Jimmie Johnson outlasts Brad Keselowski for Texas win

 

Pulling away from Brad Keselowski in a green-white-checkered-flag finish at Texas Motor Speedway, Jimmie Johnson won Sunday night’s AAA Texas 500 and tightened his grip on a possible sixth NASCAR Sprint Cup Series championship.

Johnson finished .808 seconds ahead of Keselowski and increased his lead in the standings to from two points to seven. The victory was Johnson’s fifth of the season, his second at Texas and the 60th of his career. For the second straight week, Johnson won a Chase race from the pole.

Kyle Busch ran third, followed by Matt Kenseth, Tony Stewart and Clint Bowyer.

After NASCAR called the sixth caution of the race on lap 274, for debris on the backstretch, Keselowski entered the pits as the leader but dropped eight spots on the exchange of stops.

First, Keselowski slid to the front of his pit stall on the stop. Compounding the problem, the No. 10 Chevrolet of Danica Patrick, whose pit stall was immediately in front of Keselowski’s, stopped at the top of her box, blocking Keselowski’s exit.

By the time the No. 2 crew pushed the Blue Deuce back to give Keselowski clearance, he had lost the eight spots, as other lead-lap cars rolled past.

Keselowski spent the subsequent 30-lap green-flag run making up ground. On Lap 307, he passed Matt Kenseth for the fourth position, with Johnson running second behind Kyle Busch.

Three laps later, Marcos Ambrose’s accident in Turn 2 brought out caution No. 7, and Keselowski regained the lead with a two-tire stop. Busch was second off pit road, ahead of Johnson, who restarted third on Lap 316.

Keselowski surged to the lead, clearing Busch on the backstretch, and held the top spot until the caution on Lap 321 for an incident involving Kasey Kahne, Jeff Gordon and Greg Biffle in Turn 2 slowed the field.

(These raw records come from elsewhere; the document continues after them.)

-- ==== Sys2Proof/Tests/Slice0.lean ====
section
/-! SUPPORT. The model's own tests: an ill-formed term for each check of WellFormed, and for each statement with hypotheses states and
operands that meet them. -/

open Sys2Proof Sys2Proof.Machine

namespace Sys2Proof.Tests

/-! Small states. -/

/-- A block in service. -/
def up : State :=
  { State.reset with
    aon := { Aon.reset with porN := true, stage := 6, ready := true }
    otp := { Otp.reset with lc := .prod } }

/-- The fabric manager's driver. -/
def drv : Requester := { priv := true, pasid := 0 }

/-- What boot finds when nothing is wrong. -/
def env : BootEnv := { flash := [], failAt := none }

/-- What the firmware start finds where the store is empty. -/
def start_ : StartEnv := { refused := 0, failAt := none, flash := [], rootDigest := List.replicate 48 0, keysMatch := true }

/-- A packet. -/
def pkt (op : Op) (params : List Word) : Packet := { op := op, tag := 7, params := params, more := false, blob := [] }

/-- A source whose packet is admitted. -/
def withPkt (s : State) (src : Nat) (k : Packet) : State := setMb s src { Mbox.empty with busy := true, packet := some k }

/-- The packet of a source is taken up. -/
def take (s : State) (src : Nat) (k : Packet) : Bool := takes (withPkt s src k) src k.op k

/-- At a boot stage. -/
def atStage (n : Nat) : State := { up with aon := { up.aon with stage := n, ready := false } }

/-- A clock-stop phase. -/
def atClk (p : ClkPhase) : State := { up with aon := { up.aon with clkPhase := p, clkReq := true } }

/-- Lane 0 of port 0 as given. -/
def withLane (l : Lane) : State := setLane up 0 l

/-- A lane in service with one flit in its replay buffer. -/
def lane1 : Lane :=
  { Lane.down with
    up := true
    started := true
    inService := true
    replay := [{ fseq := 5, data := [], tags := [], at_ := 0, replays := 0 }] }

/-- A policy of domain 9 whose bitmap has vertices 3 to 7, with vertex 3 in its lead set. -/
def pol : Policy :=
  { domainId := 9, serial := 1, flags := 3, leadSet := [3], minIp := 0, minSvn := 0, fw := [], roots := [], opKey := [], manager := 4
    bitmap := [0xF8#8], digest := [] }

/-- A link to a vertex. -/
def lnk (v : Nat) : Link := { peer := v, id := 1, tk := 0, sends := 0 }

/-- A member at vertex 3, generation 1, under vertex 5. -/
def memb : State :=
  { up with dom := { Domain.reset with policy := some pol, vertex := some 3, member := true, role := 1, gen := 1, parent := some (lnk 5) } }

/-- A committed child. -/
def child (v : Nat) : Child :=
  { link := lnk v, committed := true, below := 0, via := [], dist := none, switched := none, drained := none }

/-- A Lead at vertex 3. -/
def lead : State := { memb with dom := { memb.dom with role := 2, parent := none, enrolled := [3] } }

/-- A partition with one PASID, one slot, one way, a grant of key IDs and windows. -/
def prt : PartRec :=
  { PartRec.none with
    live := true
    gen := 1
    kidBase := 16
    kidCount := 4
    slots := [0]
    ways := [0]
    replay := 8
    retx := 8
    scLimit := 8
    pasids := [5]
    fwinPages := 16
    owinPages := 4
    budgets := [0, 100, 100, 100, 100, 100, 100, 0] }

/-- The state with partition 0 as given. -/
def withPart (s : State) (r : PartRec) : State := { s with parts := { s.parts with part := [(0, r)] } }

/-- Context 0 of partition 0, resident in slot 0, with queue 0 enabled. -/
def cx : Ctx :=
  { part := 0, pasid := 5, slot := some 0, faulted := false, fStatus := 0, fQueue := 0, fIndex := 0, own := []
    queues := [(0, { Queue.off with enabled := true, tail := 1 })], stopped := false, tearing := false }

/-- The state with context 0 as given. -/
def withCtx (s : State) (x : Ctx) : State := { s with parts := { s.parts with ctx := [(0, x)] } }

/-- A descriptor of context 0. -/
def dsc (op : Nat) (raw : Bytes) (ph : DescPhase) : Desc :=
  { ctx := 0, queue := 0, index := 0, opcode := op, user := 0, irq := false, ordered := false, shared := false, raw := raw, phase := ph
    status := 0, result := 0, checked := false, mark := none, quiet := false, recAddr := 0, pasid := 5 }

/-- The state with descriptor 1 as given. -/
def withDesc (s : State) (x : Desc) : State := { s with parts := { s.parts with desc := [(1, x)] } }

/-- A member with partition 0 and its context. -/
def work : State := withCtx (withPart memb prt) cx

/-- A header of zeros. -/
def hdr : Hdr :=
  { dst := 3, src := 4, tc := 0, cclass := 0, smode := 0, dgen := true, boot := false, mbxs := false, stream := 0, seqLo := 0, rtag := 0
    kid := 0, plen := 0, op := 0, cgen := 0, addr := 0, aop := 0, nlines := 0, operand := 0, epoch := 0 }

/-- A released frame. -/
def inf (h : Hdr) (p : Bytes) : InFrame := { hdr := h, payload := p, port := 0, seqN := 0, comb := none }

/-- The state with one frame in the inbox. -/
def withIn (s : State) (f : InFrame) : State := { s with fab := { s.fab with inbox := [f] } }

/-- A tag table entry. -/
def tagE (op dst : Nat) : TagEnt :=
  { state := 1, gen := 0, dst := dst, stream := 0, par := true, tc := 1, op := op, kind := 1, nfl := 1, ctx := 0, fepoch := 0, cover := false
    sends := 0, deadline := 0, origin := .own, content := [], seq := 0, recs := 0, move := false, port := 0, lane := 0, ord := 0, kid := 0
    addr := 0, nlines := 0, epoch := 0, beats := 0, owner := 1, retx := 1, rpos := 0 }

/-- The state with tag 0 as given. -/
def withTag (s : State) (e : TagEnt) : State := { s with fab := { s.fab with tags := [(0, e)] } }

/-- The state with a home operation of number 0. -/
def hop (kind phase : Nat) : HomeOp :=
  { who := .part 0, part := 0, base := 0, pages := 16, pasid := 5, kind := kind, aop := 0, addr := 0, len := 128, data := [], mask := [], operand := [], arrival := none
    phase := phase, old := [], ctx := 0, fepoch := 0, cover := false, ord := 0, tc := 0, wait := 0
    status := 0 }

/-- The state with access 0 of package memory outstanding. -/
def withPm (s : State) (u : PmUse) : State :=
  { s with fab := { s.fab with pm := [(0, { use := u, write := false, addr := 0, len := 128, pasid := some 5 })] } }

/-- A MULTICAST region of key ID 16, with authority. -/
def rgn : Region :=
  { kind := 2, part := 0, authority := true, home := 3, base := 0, size := 4096, meta_ := 0, moduleId := 0, levels := 1, handleGen := 0
    gen0 := 0, keyGen := 0, epoch := 1, readOnly := false, treeRo := false, sweep := none, root := 0, lost := false, invalid := false
    keys := [(0, (20, 0))], wFail := 0, serial := 0 }

/-- The state with region 16 as given, its key in slot 20 and the domain's memory key in slot 5. -/
def withRegion (s : State) (r : Region) : State :=
  { s with
    mem := { s.mem with region := [(16, r)] }
    keys := { s.keys with slots := [(5, { Slot.zero with state := 1, typ := 5 }), (20, { Slot.zero with state := 1, typ := 6, ownerKid := 16 })] } }

/-- A finished hybrid session of mailbox 0. -/
def ses : Session :=
  { conn := .mbox 0, requester := false, mutualAuth := true, finish := true, used := false, updates := 0, th2 := [], ems := [], kem := false, transcript := [], kpq := []
    hybrid := true, thHyb := [], tk := 0, leaf := [], rooted := true }

/-- The state with session 0 as given. -/
def withSes (s : State) (x : Session) : State := { s with ident := { s.ident with sessions := [(0, x)] } }

/-- An SPDM packet is at hand at mailbox 0: secured where the bit is set. -/
def spdmIn (s : State) (secured : Bool) (src : Nat) : State :=
  withPkt s src (pkt .spdm [if secured then 1#32 else 0#32, 0#32])

/-- An armed stage on port 0 with one input. -/
def stg : Stage :=
  { ctx := 0, part := 0, elements := 1, op := 0, inFmt := 0, localFmt := 0, outFmt := 0, port := 0, inSub := 1, outSub := 2, forward := true
    memory := false, update := false, sat := false, localEn := false, inputs := [{ vertex := 4, binds := [], frames := [] }], xfer := 7
    nfMax := 0, outV := 6, localAddr := 0, outAddr := 0, seed := 0, locals_ := [], localNext := 0, localOut := [], order := [], next := 0
    started := true, ready := false, baseSeq := 0, firstFrame := 0, frame := 0, busyWait := false, outBuf := [], memOut := 0, framesOut := 0 }

/-- The state with stage 1 as given. -/
def withStage (s : State) (g : Stage) : State := { s with red := { s.red with stages := [(1, g)] } }

/-- An update of descriptor 1. -/
def upd : Upd :=
  { ctx := 0, part := 0, group := 0, step := 1, phase := 0, pgd := [], found := 0, c1 := 0, c2 := 0, lrScale := 0, gradScale := 0, fuse := 0
    normAddr := 0, running := true, bound := false, pass := 0, r := 0, sumW := 0, sumU := 0, tiles := [], issued := 0, doneT := 0, wOut := 0
    wrote := false, normOk := true, failed := none, tail := [] }

/-- The state with update 1 as given. -/
def withUpd (s : State) (u : Upd) : State := { s with upd := { s.upd with runs := [(1, u)] } }

/-- A pair of blocks in mirror mode. -/
def pair_ (own : Bool) : State := { up with tandemEn := true, td := { Tandem.reset with owner := own, synced := true, alive := true } }

/-- A reset of the ladder. -/
def rst (level unit port : Nat) : ResetReq :=
  { level := level, unit := unit, port := port, cause := 4, start := 0, byLast := false, step := 0, done := false }

/-- The state with one reset in the ladder. -/
def withRst (s : State) (q : ResetReq) : State := { s with ladder := { s.ladder with queue := [q] } }

/-- A descriptor's 64 bytes: its opcode and fields of (offset, bytes, value). -/
def raw (op : Nat) (fs : List (Nat × Nat × Nat)) : Bytes :=
  ((0, 1, op) :: fs).foldl (fun b f => b.take f.1 ++ leBytes f.2.1 f.2.2 ++ b.drop (f.1 + f.2.1)) (List.replicate 64 0#8)

/-- A ready member with a descriptor in its queue 0. -/
def fetched (op : Nat) (fs : List (Nat × Nat × Nat)) : State := withDesc work (dsc op (raw op fs) .fetched)

/-- Descriptor 1 of `fetched` starts. -/
def go (op : Nat) (fs : List (Nat × Nat × Nat)) : Bool := starts (fetched op fs) 1 (dsc op (raw op fs) .fetched) op

/-- The state with a PGD of partition 0. -/
def withPgd (s : State) (b : Bytes) : State := { s with upd := { s.upd with pgd := [(0, b)] } }

/-- A PGD of one parameter in region 16. -/
def pgd1 (rule src step : Nat) : Bytes := raw rule [(1, 1, src), (4, 4, 1), (44, 2, 16), (48, 8, step)] ++ List.replicate 64 0

/-- A ready member with one parameter group and an update of it in its queue. -/
def updW (b : Bytes) (fs : List (Nat × Nat × Nat)) : State :=
  { withDesc (withPgd (withRegion work { rgn with kind := 1, size := 2 ^ 40 }) b) (dsc 3 (raw 3 fs) .fetched) with win := [(0x31008, 1#32)] }

/-- FinishCalm. -/
theorem test_witness_finish_calm :
    calm up = true ∧ single up = true :=
  by decide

Kahne got the worst of the contact, lost a lap and saw his title hopes all but evaporate.

Keselowski and Johnson raced side-by-side and a hairbreadth from losing control after the restart on lap 327, with Keselowski pulling out to an eight-car-length lead, but a wreck on the frontstretch two laps later set up the two-lap dash to the finish.